BMC Infect Dis. 2025 Dec 26. doi: 10.1186/s12879-025-12324-0. Online ahead of print.
ABSTRACT
BACKGROUND: Cutaneous leishmaniasis (CL) and other skin diseases impose a high disease burden in Ethiopia, yet access to care is poor due to limited and centralized diagnostics and treatment. Decentralizing care could improve this but may necessitate substantial changes to the healthcare system. This study aimed to assess the available resources and the knowledge and skills of healthcare professionals for decentralizing the diagnosis and care of CL and common skin diseases to lower healthcare facilities.
METHODS: A cross-sectional study was conducted in South Ethiopia, from May to July 2023, involving 11 health centers, four primary hospitals, and one general hospital. Infrastructure was assessed on-site. Resources, knowledge, and skills of staff members regarding the treatment of CL and other skin diseases were collected using a newly developed questionnaire, comprising 25 knowledge-based and 14 skill-based questions. Skills were assessed via lesion and pathogen images. Descriptive statistics for the different variables studied and inferential statistics based on (confidence) interval estimation were reported.
RESULTS: Most facilities had equipment for diagnosis and localized treatment. Adequate hospitalization space and necessary equipment for systemic treatment of CL were found in 3 out of 4 primary hospitals, but none of the health centers. Consumable and drug shortages were common across all facilities. The median score of BSc laboratory technologists was significantly higher than that of diploma technicians (i.e. 29 vs. 15 out of a maximum of 39, p < 0.001).

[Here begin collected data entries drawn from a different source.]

section
variable (c : Chip) (g : Forwarding → Forwarding)
@[simp] theorem Chip.modFwd_regs : (c.modFwd g).regs = c.regs := rfl
@[simp] theorem Chip.modFwd_shadow : (c.modFwd g).shadow = c.shadow := rfl
@[simp] theorem Chip.modFwd_ctl : (c.modFwd g).ctl = c.ctl := rfl
@[simp] theorem Chip.modFwd_su : (c.modFwd g).su = c.su := rfl
@[simp] theorem Chip.modFwd_vlt : (c.modFwd g).vlt = c.vlt := rfl
@[simp] theorem Chip.modFwd_sax : (c.modFwd g).sax = c.sax := rfl
@[simp] theorem Chip.modFwd_eng : (c.modFwd g).eng = c.eng := rfl
@[simp] theorem Chip.modFwd_ord : (c.modFwd g).ord = c.ord := rfl
@[simp] theorem Chip.modFwd_evr : (c.modFwd g).evr = c.evr := rfl
@[simp] theorem Chip.modFwd_cnt : (c.modFwd g).cnt = c.cnt := rfl
@[simp] theorem Chip.modFwd_hif : (c.modFwd g).hif = c.hif := rfl
@[simp] theorem Chip.modFwd_mem : (c.modFwd g).mem = c.mem := rfl
@[simp] theorem Chip.modFwd_ent : (c.modFwd g).ent = c.ent := rfl
@[simp] theorem Chip.modFwd_tim : (c.modFwd g).tim = c.tim := rfl
@[simp] theorem Chip.modFwd_pan : (c.modFwd g).pan = c.pan := rfl
@[simp] theorem Chip.modFwd_path : (c.modFwd g).path = c.path := rfl
@[simp] theorem Chip.modFwd_slu : (c.modFwd g).slu = c.slu := rfl
@[simp] theorem Chip.modFwd_fwd : (c.modFwd g).fwd = g c.fwd := rfl
@[simp] theorem Chip.modFwd_buf : (c.modFwd g).buf = c.buf := rfl
@[simp] theorem Chip.modFwd_prs : (c.modFwd g).prs = c.prs := rfl
@[simp] theorem Chip.modFwd_flt : (c.modFwd g).flt = c.flt := rfl
@[simp] theorem Chip.modFwd_pnl : (c.modFwd g).pnl = c.pnl := rfl
@[simp] theorem Chip.modFwd_srd : (c.modFwd g).srd = c.srd := rfl
@[simp] theorem Chip.modFwd_free : (c.modFwd g).free = c.free := rfl
@[simp] theorem Chip.modFwd_out : (c.modFwd g).out = c.out := rfl
end

section
variable (c : Chip) (g : Buffer → Buffer)
@[simp] theorem Chip.modBuf_regs : (c.modBuf g).regs = c.regs := rfl
@[simp] theorem Chip.modBuf_shadow : (c.modBuf g).shadow = c.shadow := rfl
@[simp] theorem Chip.modBuf_ctl : (c.modBuf g).ctl = c.ctl := rfl
@[simp] theorem Chip.modBuf_su : (c.modBuf g).su = c.su := rfl
@[simp] theorem Chip.modBuf_vlt : (c.modBuf g).vlt = c.vlt := rfl
@[simp] theorem Chip.modBuf_sax : (c.modBuf g).sax = c.sax := rfl
@[simp] theorem Chip.modBuf_eng : (c.modBuf g).eng = c.eng := rfl
@[simp] theorem Chip.modBuf_ord : (c.modBuf g).ord = c.ord := rfl
@[simp] theorem Chip.modBuf_evr : (c.modBuf g).evr = c.evr := rfl
@[simp] theorem Chip.modBuf_cnt : (c.modBuf g).cnt = c.cnt := rfl
@[simp] theorem Chip.modBuf_hif : (c.modBuf g).hif = c.hif := rfl
@[simp] theorem Chip.modBuf_mem : (c.modBuf g).mem = c.mem := rfl
@[simp] theorem Chip.modBuf_ent : (c.modBuf g).ent = c.ent := rfl
@[simp] theorem Chip.modBuf_tim : (c.modBuf g).tim = c.tim := rfl
@[simp] theorem Chip.modBuf_pan : (c.modBuf g).pan = c.pan := rfl
@[simp] theorem Chip.modBuf_path : (c.modBuf g).path = c.path := rfl
@[simp] theorem Chip.modBuf_slu : (c.modBuf g).slu = c.slu := rfl
@[simp] theorem Chip.modBuf_fwd : (c.modBuf g).fwd = c.fwd := rfl
@[simp] theorem Chip.modBuf_buf : (c.modBuf g).buf = g c.buf := rfl
@[simp] theorem Chip.modBuf_prs : (c.modBuf g).prs = c.prs := rfl
@[simp] theorem Chip.modBuf_flt : (c.modBuf g).flt = c.flt := rfl
@[simp] theorem Chip.modBuf_pnl : (c.modBuf g).pnl = c.pnl := rfl
@[simp] theorem Chip.modBuf_srd : (c.modBuf g).srd = c.srd := rfl
@[simp] theorem Chip.modBuf_free : (c.modBuf g).free = c.free := rfl
@[simp] theorem Chip.modBuf_out : (c.modBuf g).out = c.out := rfl
end

section
variable (c : Chip) (g : PairStack → PairStack)
@[simp] theorem Chip.modPrs_regs : (c.modPrs g).regs = c.regs := rfl
@[simp] theorem Chip.modPrs_shadow : (c.modPrs g).shadow = c.shadow := rfl
@[simp] theorem Chip.modPrs_ctl : (c.modPrs g).ctl = c.ctl := rfl
@[simp] theorem Chip.modPrs_su : (c.modPrs g).su = c.su := rfl
@[simp] theorem Chip.modPrs_vlt : (c.modPrs g).vlt = c.vlt := rfl
@[simp] theorem Chip.modPrs_sax : (c.modPrs g).sax = c.sax := rfl
@[simp] theorem Chip.modPrs_eng : (c.modPrs g).eng = c.eng := rfl
@[simp] theorem Chip.modPrs_ord : (c.modPrs g).ord = c.ord := rfl
@[simp] theorem Chip.modPrs_evr : (c.modPrs g).evr = c.evr := rfl
@[simp] theorem Chip.modPrs_cnt : (c.modPrs g).cnt = c.cnt := rfl
@[simp] theorem Chip.modPrs_hif : (c.modPrs g).hif = c.hif := rfl
@[simp] theorem Chip.modPrs_mem : (c.modPrs g).mem = c.mem := rfl
@[simp] theorem Chip.modPrs_ent : (c.modPrs g).ent = c.ent := rfl
@[simp] theorem Chip.modPrs_tim : (c.modPrs g).tim = c.tim := rfl
@[simp] theorem Chip.modPrs_pan : (c.modPrs g).pan = c.pan := rfl
@[simp] theorem Chip.modPrs_path : (c.modPrs g).path = c.path := rfl
@[simp] theorem Chip.modPrs_slu : (c.modPrs g).slu = c.slu := rfl
@[simp] theorem Chip.modPrs_fwd : (c.modPrs g).fwd = c.fwd := rfl
@[simp] theorem Chip.modPrs_buf : (c.modPrs g).buf = c.buf := rfl
@[simp] theorem Chip.modPrs_prs : (c.modPrs g).prs = g c.prs := rfl
@[simp] theorem Chip.modPrs_flt : (c.modPrs g).flt = c.flt := rfl
@[simp] theorem Chip.modPrs_pnl : (c.modPrs g).pnl = c.pnl := rfl
@[simp] theorem Chip.modPrs_srd : (c.modPrs g).srd = c.srd := rfl
@[simp] theorem Chip.modPrs_free : (c.modPrs g).free = c.free := rfl
@[simp] theorem Chip.modPrs_out : (c.modPrs g).out = c.out := rfl
end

Clinical staff scores varied significantly across education levels (p = 0.007), with physicians scoring the highest (median 33, IQR 31-36), followed by health officers (median 29, IQR 27-32), BSc nurses (median 28, IQR 16-36), and diploma nurses (median 25, IQR 19-29). Notably, no significant differences in median scores were observed between primary hospitals and health centers for clinical and laboratory staff.
CONCLUSIONS: Decentralizing the diagnosis and treatment of common skin diseases and localized CL treatment to health centers appears feasible with facility adjustments, continuous training, and reliable supply chains, while referring CL cases requiring systemic treatment to primary hospitals. Strong strategic efforts to maintain staff knowledge and skills and tackle supply shortages are crucial for successful decentralization.
CLINICAL TRIAL NUMBER: Not applicable.